Sadly, experts are starting to feel hopeless about their prospects of staying in front of the game.

We’ve known about [the threat from] botnets for a few years, but we’re only now figuring out how they really work, and I’m afraid we might be two to three years behind in terms of response mechanisms,” said Marcus Sachs, a deputy director in the Computer Science Laboratory of SRI International, in Arlington, Va.

Amazon is having serious issues with spam, as is del.icio.us. Of course one would expect large services to be constantly hammered with spam, but if the largest and best-funded commercial entities on the web can’t keep spam off their public doorsteps, you know things are getting serious out there.

It’s becoming increasingly popular for admins to block entire nations, either at the apache or at the firewall level. I’ve been tempted to do the same myself, but haven’t. Yet.

All of this applies to the interactive aspect of the web as much as it does to email. I deal with it on wikis, discussion boards, blogs, and apache logs (referrer spam). In recent months, I’ve seen them stuffing personal contact forms, and even the public jobs database at the j-school (which is absurd, since no job ever gets published without human review, but that doesn’t stop them from trying). Amidst all the Web 2.0 talk of participatory journalism, the wisdom of crowds, the read/write web, and two-way communication, it’s those very features that are being exploited by spammers and the massive botnets.

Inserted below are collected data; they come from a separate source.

-- ==== Sys2Proof/Machine/Flags.lean ====
section
/-! DEFINITION. The fields of `STATUS` (10_state.md R25) and the error codes (60_exceptions.md R200). -/

namespace Sys2Proof.Machine

/-- The errors a command can end in (R200). -/
inductive ErrorCode where
  | ill | noCal | raw14 | arg | lut | range
deriving DecidableEq, Repr

/-- The value of `ERR` that reports the error (R200). -/
def ErrorCode.code : ErrorCode → BitVec 4
  | .ill => 1#4
  | .noCal => 2#4
  | .raw14 => 3#4
  | .arg => 4#4
  | .lut => 5#4
  | .range => 6#4

/-- `STATUS` made of its fields; bits 3:2 are always 0 (R25; log entry 11). -/
def packStatus (err : BitVec 4) (flt calv : Bool) : BitVec 8 :=
  err ++ 0#2 ++ BitVec.ofBool flt ++ BitVec.ofBool calv

/-- `CALV`: `GAIN` and `OFFS` hold values loaded by CALLD (R26). -/
def State.calv (s : State) : Bool := s.status.getLsbD 0

/-- `FLT`, the sticky fault bit (R27). -/
def State.flt (s : State) : Bool := s.status.getLsbD 1

/-- `ERR`, the error code of the most recent command (R28). -/
def State.err (s : State) : BitVec 4 := s.status.extractLsb' 4 4

/-- The reserved bits 3:2 of `STATUS` (R25). -/
def State.statusReserved (s : State) : BitVec 2 := s.status.extractLsb' 2 2

end Sys2Proof.Machine
end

I worry that the openness that made the internet possible will ultimately become the sword upon which it impales itself. I see a future where everything is so locked down that all of the fun participatory stuff becomes impossibly difficult. I worry that someday email will only be feasible with whitelisting, that registration with identity verification will be required for all participatory web features, and that the concept of anonymity will ultimately become untenable.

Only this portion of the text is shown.